AIM OF THE TASK => Look through the data below and extract, unchanged, the lines from the one that contains "leads (exec .txHoldCheck" to the one that contains "[downDesc]) = true", both included.
─── GIVEN RECORDS ───
theorem witness_tests : leads (exec .hitMark (at_ worker { home with nbr := { home.nbr with hitMarks := [9] } })) (fun t => t.d.nbr.hitMarks = [] && (tableEntry t.d 77).map NtEntry.hit = some true) = true
    ∧ named home 9 = true
    ∧ leads (exec .adriftCheck (at_ worker { home with clk := { home.clk with tb := BitVec.ofNat 96 (90000000000000 * 4294967296) } }))
        (fun t => (nodeOf t.d 9).map Node.state = some .adrift && t.d.ev.pending.testBit 48) = true
    ∧ leads (exec .txHoldCheck (at_ worker { home with clk := { home.clk with up := 10 ^ 15 }, nbr := { home.nbr with lists := [⟨9, [headItem]⟩] } }))
        (fun t => txList t.d 9 = [] && counter t.d 0x310019 = 1) = true
    ∧ leads (exec .rxNotOkRecord (at_ worker (frameIn plainFrame 4 0 9))) (fun t => (queue t.d 4).count = 0) = true := by decide +kernel

/-- Descriptors of frames to send. -/
def p0Desc : Desc := ⟨0x0B, 0, 20, none, .p0 ⟨0, 9, 0, true, true, .g, 15, 1, 0, 1, 0⟩⟩
def downDesc : Desc := ⟨6, 0, 20, none, .down ⟨0, 9, 0, 0, true, 0, 0, 3, 5, false, 0⟩⟩
def imageDesc : Desc := ⟨8, 0, 20, none, .image 0 2 9 0 0 0 9 0 0⟩

theorem witness_lists : leads (exec .timedTransmit (at_ worker (push home 48 p0Desc).1)) (fun t => (txList t.d 9).map TxItem.desc = [p0Desc]) = true
    ∧ leads (exec .downlinkFrame (at_ worker (push home 32 downDesc).1)) (fun t => (txList t.d 9).map TxItem.desc = [downDesc]) = true
    ∧ leads (exec .imageBlock (at_ worker (push home 35 imageDesc).1)) (fun t => (txList t.d 9).map TxItem.desc = [imageDesc]) = true
    ∧ leads (exec .secureFrame (at_ worker (push home 33 downDesc).1)) (fun t => (queue t.d 34).count = 1) = true
    ∧ leads (exec .securedDownlink (at_ worker { (push home 34 { downDesc with dtype := 7, dstat := 2 }).1 with
        nbr := { home.nbr with lists := [⟨9, [{ headItem with inQ33 := true, secured := none }]⟩] } }))
        (fun t => (txList t.d 9).map (fun i => (i.inQ33, i.secured)) = [(false, some (0, 5))]) = true
    ∧ leads (exec .p0DescriptorReturned (at_ worker (push home 4 ⟨0x0B, 1, 20, none, .p0Done 0 ⟨0, 9, 0, true, true, .g, 15, 1, 0, 1, 0⟩⟩).1))
        (fun t => (queue t.d 4).count = 0) = true := by decide +kernel

/-- An attempt to neighbour 9 in Band SF awaits its acknowledgement, with `k` attempts behind it. -/
def waiting (k : Nat) : Dev :=
  { home with nbr := { home.nbr with nodes := [{ node9 with pennant := some { pen with retry := k } }], lists := [⟨9, [headItem]⟩]
                                     awaits := [⟨.sf, .frame 9, 9, 3, true, 0, 8000, 0, 1, 0, some 1, 0, true, false⟩] } }

theorem witness_attempts : (failStale (waiting 0)).nbr.awaits.length = 1 ∧ numN home 0x31000D = 3
    ∧ leads (exec (.ackWindowClose .sf) (at_ worker (waiting 2))) (fun t => (txList t.d 9).length = 1 && (pennantOf t.d 9).map Pennant.retry = some 3) = true
    := by decide +kernel

theorem witness_abandoned : leads (exec (.ackWindowClose .sf) (at_ worker { waiting 3 with nbr := { (waiting 3).nbr with
      awaits := [⟨.sf, .frame 9, 9, 3, true, 0, 8000, 0, 1, 0, some 1, 0, false, false⟩] } }))
        (fun t => (txList t.d 9).length = 0 && (pennantOf t.d 9).map Pennant.retry = some 0 && counter t.d 0x310019 = 1) = true := by decide +kernel

/-- A join request of the neighbour's EUI. -/
def joinFrame (good : Bool) : MacFrame :=
  { plainFrame with src := .eui 77, oui := octets served 0x310022, payload := .joinReq ⟨true, 42, 9, 0, if good then .nlk 5 77 else .raw 0⟩ }
def burstArg : List Byte := [1, 15, 5, 0, 200, 0]

theorem witness_joins : dmk home = some 5 ∧ flag home 0x310010 = true
    ∧ (front (frameIn (joinFrame true) 4 1 1) 4).isSome = true ∧ macOf (frameIn (joinFrame true) 4 1 1) (some 3) = some (joinFrame true)
    ∧ nodeByEui (frameIn (joinFrame true) 4 1 1) 77 = some node9 ∧ nodeAt home 4 = some node9 ∧ (tableEntry home 77).isSome = true
    ∧ joinAnswered home 77 42 = none ∧ messageOf home (joinFrame true) = (joinFrame true).payload ∧ runtimeUp home = true
    ∧ leads (exec .joinReq (at_ worker (frameIn (joinFrame false) 4 1 1))) (fun t => t.d.nbr.nodes = [node9]) = true
    ∧ leads (exec .joinTimeout (at_ worker { home with nbr := { home.nbr with nodes := [{ node9 with pennant := some { pen with state := .joining } }] } })) (fun t => t.d.nbr.nodes = [] && t.d.fwd.entries = []) = true
    ∧ accepts home req 0x31001E = true ∧ accepts home req 0x310020 = true ∧ accepts home req 0x310021 = true ∧ mayTransmit worker home = true
    ∧ leads (exec (.pennantQuery req [9, 0]) (at_ worker home)) (fun t => said t = some .ok) = true
    ∧ leads (exec (.pennantReset req [9, 0]) (at_ worker home)) (fun t => said t = some .ok) = true
    ∧ (bandChannels home .g).contains 15 = true
    ∧ leads (exec (.halyardSend req burstArg) (at_ worker home)) (fun t => said t = some .ok && t.d.nbr.burst.isSome) = true
    ∧ leads (exec .halyardSent (at_ worker { home with nbr := { home.nbr with burst := some ⟨.g, 15, 5, 200, 0, some (0, 20)⟩ } })) (fun t => t.d.nbr.burst = none && t.d.ev.pending.testBit 55) = true := by decide +kernel

/-! ## Store and queues (witnesses of the statements of chapter 8) -/

/-- The scrub may run as SCRUB_NOW in M10. -/
def scrubbing (pos : Nat) : Dev :=
  { served with pwr := { served.pwr with mode := .m10 }, store := { served.store with scrubNow := true, scrubPos := pos } }

theorem witness_scrub : scrubRuns (scrubbing 0) = true ∧ domainOn served 5 = true ∧ accepts { served with pwr := { served.pwr with mode := .m10 } } req 0x402005 = true
    ∧ leads (exec (.scrubBurst 4 [] [] []) (at_ worker (scrubbing 0))) (fun t => t.d.store.scrubPos = 256 && t.d.store.passes = 0) = true
    ∧ leads (exec (.scrubBurst 4 [] [] []) (at_ worker (scrubbing 4294967232))) (fun t => t.d.store.scrubPos = 0 && t.d.store.passes = 1 && t.d.ev.pending.testBit 65) = true
    ∧ leads (exec .scrubBehind (at_ worker served)) (fun t => t.d.store.behind && t.d.ev.pending.testBit 66 && (evRec t.d 66).lastData = 4096) = true
    ∧ leads (exec (.scrubNow req []) (at_ worker { served with pwr := { served.pwr with mode := .m10 } }))
        (fun t => t.d.store.scrubNow && replyOf t.d req = some (.ok, .exec 0x402005 1 [])) = true := by decide +kernel

/-- A packet of Q2, and a device with queue `q` so. -/
def packet : Desc := ⟨1, 0, 20, none, .plain⟩
def withQueue (q : Nat) (x : Queue) : Dev := updQueue served q (fun _ => x)

theorem witness_queues : queuesOn served = true ∧ served.queues.length = 56 ∧ typeListed 2 1 = true ∧ bufValid served none = true
    ∧ leads (exec (.queuePush 2 packet false) (at_ worker served)) (fun t => (queue t.d 2).packets = [packet]) = true
    ∧ leads (exec (.queuePush 2 packet true) (at_ worker served)) (fun t => (queue t.d 2).packets = [] && (queue t.d 2).rewinds = 1) = true
    ∧ leads (exec (.queuePush 51 packet false) (at_ worker (withQueue 51 { drain := List.replicate 64 packet, wr := 64 })))
        (fun t => (queue t.d 51).count = 64 && (queue t.d 51).refused = 1) = true
    ∧ leads (exec (.queuePop 2) (at_ worker (withQueue 2 { drain := [packet], fill := [packet] })))
        (fun t => (queue t.d 2).taken = some packet && (queue t.d 2).packets = [packet] && (queue t.d 2).reading = 3) = true
    ∧ leads (exec (.dropRest 2) (at_ worker (withQueue 2 { reading := 2 }))) (fun t => (queue t.d 2).reading = 0 && (queue t.d 2).dropRests = 1) = true
    ∧ ptrOk 51 { drain := List.replicate 64 packet, wr := 64 } = true ∧ ptrOk 51 { wr := 64 } = false := by decide +kernel

theorem witness_recovery : accepts served req 0x410001 = true
    ∧ leads (exec (.queueFault 2 true none) (at_ worker (withQueue 2 { drain := [{ packet with buf := some 3 }] })))
        (fun t => (queue t.d 2).state = .recovering && (queue t.d 2).collected = [3] && (queue t.d 2).discarded = 1) = true
    ∧ leads (exec (.queueFault 2 false none) (at_ worker (withQueue 2 { state := .recovering, nest := 1, discarded := 1 })))
        (fun t => (queue t.d 2).nest = 2 && (queue t.d 2).discarded = 1) = true
    ∧ leads (exec (.queueReopen 2) (at_ worker (withQueue 2 { state := .recovering, nest := 1, discarded := 1 })))
        (fun t => (queue t.d 2).state = .openQ && t.d.ev.pending.testBit 61 && (evRec t.d 61).lastData = 131073) = true
    ∧ leads (exec (.queueReopen 2) (at_ worker (withQueue 2 { state := .recovering, nest := 3 }))) (fun t => (queue t.d 2).state = .quarantined && t.d.ev.pending.testBit 62) = true
    ∧ leads (exec (.queueRestore req [2]) (at_ worker (withQueue 2 { state := .quarantined, nest := 3 }))) (fun t => (queue t.d 2).state = .openQ && said t = some .ok) = true := by
  decide +kernel

/-! ## Forwarding (witnesses of the statements of chapter 9) -/

/-- A packet of node 77 to the backhaul, with `n` hops left, and one that carries a DAO of its own. -/
def srcAddr : Nat := 0xFE80000000000000 * 18446744073709551616 + 0xFFFE000009
def packetTo (n : Nat) : Ip := ⟨srcAddr, 0x20010DB8000000000000000000000001, n, 8, 100, false, [], .data [1]⟩
def daoPacket (life : Nat) : Ip := { packetTo 9 with body := .rpl (.dao srcAddr 0 5 241 life false) }

/-- A granule 3 with a payload, and a descriptor of it at a queue. -/
def holding3 (body : Payload) (q : Nat) (x : Desc) : Dev :=
  (push { home with store := { home.store with granules := [⟨3, 1, 1, 32, 20, 0, body, false, 0⟩] }
                    rw := dictPut 0x440020 (.bytes (toLe 16 9)) home.rw } q x).1
def upDesc : Desc := ⟨3, 0, 20, some 3, .uplink 5000 77 9 200 20⟩
def upFrame (n : Nat) : Payload := .mac { fromNine 1 1 with payload := .lowpan .iphc none (packetTo n) }
def upPort (d : Dev) : Dev := updPort (updPort d 0 (fun x => { x with up := true })) 1 (fun x => { x with up := true })

theorem witness_forward : engineOn home = true ∧ hoistPause home = false
    ∧ (lookup home (keyOfIid (iidOf srcAddr)).1 (keyOfIid (iidOf srcAddr)).2).2 = some entry9
    ∧ toDevice home (packetTo 9).dst = false ∧ inDistrict home (packetTo 9).dst = false ∧ isMulticast (packetTo 9).dst = false
    ∧ leads (exec .forwardUplink (at_ worker (holding3 (upFrame 1) 3 upDesc))) (fun t => (queue t.d 5).packets.map Desc.dstat = [4]) = true
    ∧ leads (exec .forwardUplink (at_ worker (upPort (holding3 (upFrame 9) 3 upDesc)))) (fun t => (queue t.d 9).count = 1 && (queue t.d 9).packets.map Desc.buf = [some 3]) = true
    := by decide +kernel

/-- A frame of port E0 that is not IPv6. -/
def ethDesc : Desc := ⟨2, 0, 60, some 3, .eth 0 0 0 0 0 0x0800⟩
def cand : Candidate := ⟨17, 99, 0xFFFF, 2, 200, 5, 0, 1, 0, 0, 100⟩
def learning : Dev := { home with fwd := { home.fwd with lps := [cand] } }
def reasm1 : Reasm := ⟨9, 1, packetTo 9, 100, [(0, 50)], 3, 0⟩

theorem witness_forward2 : nextIngress (holding3 (.eth ⟨1, 2, [], false, 0x0800, false, 60, .other []⟩) 6 ethDesc) = some (6, 2)
    ∧ leads (exec .forwardDownlink (at_ worker (holding3 (.eth ⟨1, 2, [], false, 0x0800, false, 60, .other []⟩) 6 ethDesc)))
        (fun t => (queue t.d 5).packets.map Desc.dstat = [2]) = true
    ∧ learnRecord worker home cand = none
    ∧ leads (exec .exceptionPacket (at_ worker (push learning 5 ⟨4, 1, 0, none, .exc 99 0xFFFF 17 0 0 0 0 0⟩).1)) (fun t => t.d.fwd.lps.map Candidate.st = [3]) = true
    ∧ leads (exec .learnRetry (at_ worker learning)) (fun t => t.d.fwd.lps.map Candidate.st = [1] && (queue t.d 5).count = 1) = true
    ∧ oldestCandidate learning = some cand
    ∧ leads (exec .learnTimeout (at_ worker learning)) (fun t => t.d.fwd.lps = [] && counter t.d 0x44000E = 1) = true
    ∧ leads (exec .reasmTimeout (at_ worker { home with fwd := { home.fwd with reasm := [reasm1] } })) (fun t => t.d.fwd.reasm = [] && t.d.ev.pending.testBit 79) = true
    ∧ leads (exec .dioTrickle (at_ worker home)) (fun t => t.d.fwd.trickleAt = t.d.clk.up && 0 < t.d.clk.up) = true := by decide +kernel

theorem witness_dao : frontDao (holding3 (.ip (daoPacket 2)) 5 ⟨4, 6, 100, some 3, .exc 77 9 0xFF 0 0 0 0 0⟩) = true
    ∧ routeNode home srcAddr = some node9 ∧ tableEntry home 77 = some entry9 ∧ node9.route.pathKnown = false ∧ lollipopNewer 241 240 = true ∧ lollipopNewer 240 241 = false
    ∧ leads (exec .dao (at_ worker (holding3 (.ip (daoPacket 2)) 5 ⟨4, 6, 100, some 3, .exc 77 9 0xFF 0 0 0 0 0⟩)))
        (fun t => (tableEntry t.d 77).map (fun e => (e.routeValid, e.hit)) = some (true, true) && (nodeOf t.d 9).map (fun n => (n.route.daoSeq, n.route.pathSeq, n.route.routeExpiry)) = some (5, 241, 120)) = true
    ∧ firstExpiry { home with fwd := { home.fwd with entries := [{ entry9 with routeValid := true }] } } = some node9
    ∧ leads (exec .routeExpiry (at_ worker { home with fwd := { home.fwd with entries := [{ entry9 with routeValid := true }] } }))
        (fun t => (tableEntry t.d 77).map NtEntry.routeValid = some false) = true := by decide +kernel

/-- EUI 77, any short address; EUI 77 made static. -/
def nodeArg : List Byte := toLe 8 77 ++ toLe 2 0xFFFF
───
RESPONSE TO THE EXERCISE =>
    ∧ leads (exec .txHoldCheck (at_ worker { home with clk := { home.clk with up := 10 ^ 15 }, nbr := { home.nbr with lists := [⟨9, [headItem]⟩] } }))
        (fun t => txList t.d 9 = [] && counter t.d 0x310019 = 1) = true
    ∧ leads (exec .rxNotOkRecord (at_ worker (frameIn plainFrame 4 0 9))) (fun t => (queue t.d 4).count = 0) = true := by decide +kernel

/-- Descriptors of frames to send. -/
def p0Desc : Desc := ⟨0x0B, 0, 20, none, .p0 ⟨0, 9, 0, true, true, .g, 15, 1, 0, 1, 0⟩⟩
def downDesc : Desc := ⟨6, 0, 20, none, .down ⟨0, 9, 0, 0, true, 0, 0, 3, 5, false, 0⟩⟩
def imageDesc : Desc := ⟨8, 0, 20, none, .image 0 2 9 0 0 0 9 0 0⟩

theorem witness_lists : leads (exec .timedTransmit (at_ worker (push home 48 p0Desc).1)) (fun t => (txList t.d 9).map TxItem.desc = [p0Desc]) = true
    ∧ leads (exec .downlinkFrame (at_ worker (push home 32 downDesc).1)) (fun t => (txList t.d 9).map TxItem.desc = [downDesc]) = true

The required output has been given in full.